Pero, a ver: contexto. Ted Hughes (1930-1998) es recordado como uno de los grandes poetas británicos del siglo XX, dueño de una voz profunda y estruendosa, casi salvaje, que hizo de la naturaleza y la fuerza instintiva del ser humano el leitmotiv de su obra. Nació en Yorkshire y estudió en Cambridge, donde (des)afortunadamente conoció a la joven poeta Sylvia Plath. Se casaron en 1956 y desde entonces sus nombres quedaron unidos para siempre, tanto para bien como para mal.

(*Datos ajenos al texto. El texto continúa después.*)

-- ==== Sys2Proof/Laws/Operands.lean ====
section
/-! SUPPORT. What the bytes of a record read back as: a 16-bit and a 32-bit number written byte by byte (R192), a byte of
flags, and the head word of a completion entry (R193). -/

namespace Sys2Proof.Machine

/-- A 16-bit number is read back from its two bytes (R192). -/
theorem half_extract (h : Half) : half (h.extractLsb' 0 8) (h.extractLsb' 8 8) = h := by
  apply BitVec.eq_of_toNat_eq
  simp only [half, BitVec.toNat_append, BitVec.extractLsb'_toNat, Nat.shiftRight_eq_div_pow]
  have := h.isLt
  rw [← Nat.shiftLeft_add_eq_or_of_lt (by omega), Nat.shiftLeft_eq]
  omega

/-- A 32-bit number is read back from its four bytes (R192). -/
theorem word_extract (w : Word) :
    word (w.extractLsb' 0 8) (w.extractLsb' 8 8) (w.extractLsb' 16 8) (w.extractLsb' 24 8) = w := by
  apply BitVec.eq_of_toNat_eq
  simp only [word, BitVec.toNat_append, BitVec.extractLsb'_toNat, Nat.shiftRight_eq_div_pow]
  have := w.isLt
  rw [← Nat.shiftLeft_add_eq_or_of_lt (by omega), ← Nat.shiftLeft_add_eq_or_of_lt (by omega),
    ← Nat.shiftLeft_add_eq_or_of_lt (by omega)]
  simp only [Nat.shiftLeft_eq]
  omega

/-- Each flag of a byte of flags stands in its own bit. -/
theorem flagBits_getLsbD (a b c d e f g h : Bool) : ∀ k < 8,
    (flagBit 0 a ||| flagBit 1 b ||| flagBit 2 c ||| flagBit 3 d ||| flagBit 4 e ||| flagBit 5 f ||| flagBit 6 g |||
      flagBit 7 h).getLsbD k = [a, b, c, d, e, f, g, h].getD k false := by
  cases a <;> cases b <;> cases c <;> cases d <;> cases e <;> cases f <;> cases g <;> cases h <;> decide

/-- The head word of an entry: the kind in the low bits of its first byte, the phase in bit 7, 0 above. -/
theorem headBytes_eq (c : Completion) (phase : Bool) :
    c.headBytes phase = [BitVec.ofNat 8 (kindCode c.body + (if phase then 128 else 0)), 0, 0, 0] := by
  simp only [Completion.headBytes]
  cases c.body <;> cases phase <;> simp [nibbles, kindCode, CplBody.kind]

end Sys2Proof.Machine
end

Mientras la carrera de Hughes despegaba —su primer libro fue un éxito y años después llegaría a ser Poeta Laureado del Reino Unido—, la vida privada de la pareja fue enturbiándose cada vez más: infidelidades, enfermedad mental, rivalidades y tensiones creativas, una que otra agresión física…, un coctel que, junto con otros motivos, terminó llevando a Plath al suicidio. Tras la muerte de la poeta, Hughes se apropió de su obra: editó Ariel, administró sus derechos y decidió qué textos inéditos verían la luz (ocultando los pasajes que hablaban de la violencia que infligió a su esposa). Estas intervenciones, en especial los cambios en Ariel y la publicación parcial de los diarios, despertaron al monstruo de la justicia.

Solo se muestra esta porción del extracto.